◆ Work to complete
Please give back word for word the lines of the material below between the line containing "and the model's own fields. -/" and the line containing "the spec's from", inclusive.

============================================================

-- ==== Sys2Proof/Certificates/Slice0/Obligations.lean ====
section
/-!
DEFINITION. The statements for the provers, family by family, and before them the few terms they are written in. Numbers
are written out (toNat, toInt, division and remainder) where the spec writes arithmetic, so that a statement does not repeat
the definition it is about.
-/

namespace Sys2Proof.Machine

/-! ## Terms -/

/-- Byte j of a quadword (20_memory.md R300). -/
def byteAt (v : Quad) (j : Nat) : Byte := v.extractLsb' (8 * j) 8

/-- A number of n bits, sign-extended to a quadword. -/
def wrapped (n : Nat) (z : Int) : Quad := (BitVec.ofInt n z).signExtend 64

/-- `n` bytes from an address as a number, the byte of lowest address least significant (R300). -/
def littleEndian (m : List Host.Cell) (a n : Nat) : Nat :=
  (Finset.range n).sum fun i => (Memory.byte m (a + i)).toNat * 256 ^ i

/-- `after` is `before`, a memory in canonical form, with n bytes of a value stored at an address, and nothing else. -/
def storedAt (before after : List Host.Cell) (a n : Nat) (v : Quad) : Prop :=
  Memory.wf before = true →
    ∀ x, Memory.byte after x = if a ≤ x ∧ x < a + n then byteAt v (x - a) else Memory.byte before x

/-- The lock flag of `t` is that of `s`, unless a block came from outside while system_lock_flag_h was not asserted
(20_memory.md R352 c). -/
def keepsLock (s t : State) : Prop :=
  (s.pins.systemLock = true → t.lockFlag = s.lockFlag) ∧ (t.lockFlag = true → s.lockFlag = true)

/-- `t` is `s`, but for the program counter, which is 4 on, the memory system behind the instructions, a lock lost to a fill,
and the model's own fields. -/
def onlyAdvanced (s t : State) : Prop :=
  t.pc = s.pc + 4 ∧ keepsLock s t ∧
    { t with pc := s.pc, memsys := s.memsys, lockFlag := s.lockFlag, model := s.model } = s

/-- As `onlyAdvanced`, but for memory too. -/
def onlyMemory (s t : State) : Prop := onlyAdvanced s { t with mem := s.mem }

/-- The address on the bus: with ICSR<BSE> a noncacheable address, but for the CBU registers, loses bits <38:37>, which carry
the transfer size (21_external_interface.md R399). -/
def State.onBus (s : State) (pa : PAddr) : PAddr :=
  if 2 ^ 39 ≤ pa.toNat ∧ s.idu.icsr.getLsbD 17 = true ∧ pa.toNat < 0xFFFFF00000 then pa &&& ~~~0x6000000000 else pa

/-- Nothing is driven on the bus. -/
def State.quiet (s : State) : State :=
  { s with memsys := { s.memsys with caches := { s.memsys.caches with bus := ⟨[], 0, [], []⟩ } } }

/-- The entry sequence (60_exceptions.md R951 steps 4 to 6) for an event at the present pc. Step 6, the interrupt flag, is
the spec's from general knowledge (log entry 4). The loads before it have written their registers (71_timing.md R1178), those
that the CBU has not accepted yet at the end of the step; but not at a machine check, and CALL_PAL does not wait. -/
def enteredAt (e : Entry) (offset : Nat) (s : State) : State :=
  { s with
    idu := { s.idu with excAddr := s.pc &&& ~~~2 }
    pc := BitVec.ofNat 64 (s.idu.palBase.toNat * 2 ^ 14 + offset + 1)
    intrFlag := false
    memsys := { s.memsys with maf :=
      if e = .mchk ∨ e = .callPal ∨ e = .reset then s.memsys.maf
      else s.memsys.maf.filter fun x => x.slot.discards || x.waits }
    model := { s.model with lastEntry := some e } }

/-- An instruction raises an exception and changes nothing else: its entry, or the owed ARITH entry in its place
(60_exceptions.md R971 c). -/
def raises (i : Instr) (s : State) (e : Entry) (offset : Nat) : Prop :=
  (s.arithPending = false → exec i s = .next (enteredAt e offset s)) ∧
    (s.arithPending = true → exec i s = .next (enteredAt .arith 0x500 { s with arithPending := false }))

/-- A word makes the machine take an exception and changes nothing else: its entry, or the owed ARITH entry in its place. -/
def wordRaises (w : Long) (s : State) (e : Entry) (offset : Nat) : Prop :=
  (s.arithPending = false → execDecoded w (decode w) s = .next (enteredAt e offset s)) ∧
    (s.arithPending = true →
      execDecoded w (decode w) s = .next (enteredAt .arith 0x500 { s with arithPending := false }))

/-- An Operate instruction writes one register and advances the pc (42_integer_arith.md R600). -/
def operateWrites (c : Reg → Operand → Reg → Instr) (f : Quad → Quad → Quad) : Prop :=
  ∀ ra b rc s, exec (c ra b rc) s = .next ((s.writeReg rc (f (s.readReg ra) (s.operand b))).advance)

/-- A /V instruction, with the exact result z of the two sources, n bits wide: the result is written, and outside the range
EXC_SUM<IOV> and the register's bit of EXC_MASK are set and an ARITH entry is owed (R602). -/
def operateTraps (c : Reg → Operand → Reg → Instr) (n : Nat) (f : Int → Int → Int) : Prop :=
  ∀ ra b rc s,
    let z := f ((s.readReg ra).setWidth n).toInt ((s.operand b).setWidth n).toInt
    let t := (s.writeReg rc (wrapped n z)).advance
    exec (c ra b rc) s = .next
      (if -(2 ^ (n - 1) : Int) ≤ z ∧ z < 2 ^ (n - 1) then t
       else
        { t with
          idu := { t.idu with
            excSum := t.idu.excSum ||| 0x40
            excMaskInt := t.idu.excMaskInt ||| 1 <<< rc.toNat }
          arithPending := true })

/-- A conditional move: R[Rc] receives the second source when R[Ra] satisfies the condition (43_logical_shift_byte.md
R660). -/
def movesWhen (c : Reg → Operand → Reg → Instr) (p : Quad → Prop) [DecidablePred p] : Prop :=
  ∀ ra b rc s,
    exec (c ra b rc) s = .next (if p (s.readReg ra) then (s.writeReg rc (s.operand b)).advance else s.advance)

/-- A byte-manipulation instruction writes the number that `f` makes of R[Ra] and the byte offset: b<2:0>, counted from the
other end with MCSR<E_BIG_ENDIAN> (R680, R690). -/
def byteFormWrites (c : Reg → Operand → Reg → Instr) (f : Nat → Nat → Nat) : Prop :=
  ∀ ra b rc s,
    let k := (s.operand b).toNat % 8
    let offset := if s.mtu.mcsr.getLsbD 4 = true then 7 - k else k
    exec (c ra b rc) s = .next ((s.writeReg rc (BitVec.ofNat 64 (f (s.readReg ra).toNat offset))).advance)

/-- A data reference that goes to memory or I/O space at a physical address: it translates, outside the CBU region (or with the
Dcache forced to hit it, 12_state_mtu_iprs.md R205, and no fill that makes it miss, 71_timing.md R1170), with no CBU store
awaiting its MB, and is no byte or word access that BC_CONTROL<DIS_B_W_IO> forbids; a load need not wait for the miss address
file that MAF_MODE<MAF_ARB_DISABLE> holds (R207) and does not fill the Scache while BC_SIZE names no set for the flush by loads
(20_memory.md R367), and a store does not come between the clearing of a force hit bit and its MBs (13_state_cbu_iprs.md R242),
nor to a write buffer that is full and held by MAF_MODE<MAF_ARB_DISABLE> (71_timing.md R1176). -/
def State.reaches (s : State) (r : DRef) (pa : PAddr) : Prop :=
  s.translate r = .ok pa ∧ s.model.cbuStore = false ∧
    (pa.toNat < 0xFFFFF00000 ∨
      r.write = false ∧ r.lock = false ∧ s.mtu.dcMode.getLsbD 1 = true ∧ s.model.missNext = false) ∧
    s.byteWordIoOff r.size pa = false ∧
    (r.write = false → s.loadHeld r (s.onBus pa) = false ∧ s.flushUndefined r pa = false) ∧
    (r.write = true → s.model.owed.storesHeld = false ∧ s.storeHeld = false)

/-- The number a load receives: the bytes of memory, each free where the spec leaves the data open (20_memory.md R332). -/
def State.loadedNumber (s : State) (r : DRef) (pa : PAddr) : Nat :=
  (Finset.range r.size).sum fun k =>
    (if s.byteFree r pa (s.read r pa).memsys.caches k = true then byteAt s.drawValue k
     else Memory.byte s.mem (pa.toNat + k)).toNat * 256 ^ k

/-- An integer load: R[Ra] receives the extension of the number read. -/
def loadWrites (c : Reg → Reg → BitVec 16 → Instr) (op : BitVec 6) (n : Nat) (ext : Nat → Int) : Prop :=
  ∀ ra rb disp s pa,
    let r := loadRef op n ra rb disp s
    let a := s.onBus pa
    (n ≤ 2 → s.byteWordEnabled = true) → s.reaches r pa →
      exec (c ra rb disp) s = .next (((s.loaded r a).writeReg ra (BitVec.ofInt 64 (ext (s.loadedNumber r a)))).advance)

============================================================

◆ Problem solution
and the model's own fields. -/
def onlyAdvanced (s t : State) : Prop :=
  t.pc = s.pc + 4 ∧ keepsLock s t ∧
    { t with pc := s.pc, memsys := s.memsys, lockFlag := s.lockFlag, model := s.model } = s

/-- As `onlyAdvanced`, but for memory too. -/
def onlyMemory (s t : State) : Prop := onlyAdvanced s { t with mem := s.mem }

/-- The address on the bus: with ICSR<BSE> a noncacheable address, but for the CBU registers, loses bits <38:37>, which carry
the transfer size (21_external_interface.md R399). -/
def State.onBus (s : State) (pa : PAddr) : PAddr :=
  if 2 ^ 39 ≤ pa.toNat ∧ s.idu.icsr.getLsbD 17 = true ∧ pa.toNat < 0xFFFFF00000 then pa &&& ~~~0x6000000000 else pa

/-- Nothing is driven on the bus. -/
def State.quiet (s : State) : State :=
  { s with memsys := { s.memsys with caches := { s.memsys.caches with bus := ⟨[], 0, [], []⟩ } } }

/-- The entry sequence (60_exceptions.md R951 steps 4 to 6) for an event at the present pc. Step 6, the interrupt flag, is
the spec's from general knowledge (log entry 4). The loads before it have written their registers (71_timing.md R1178), those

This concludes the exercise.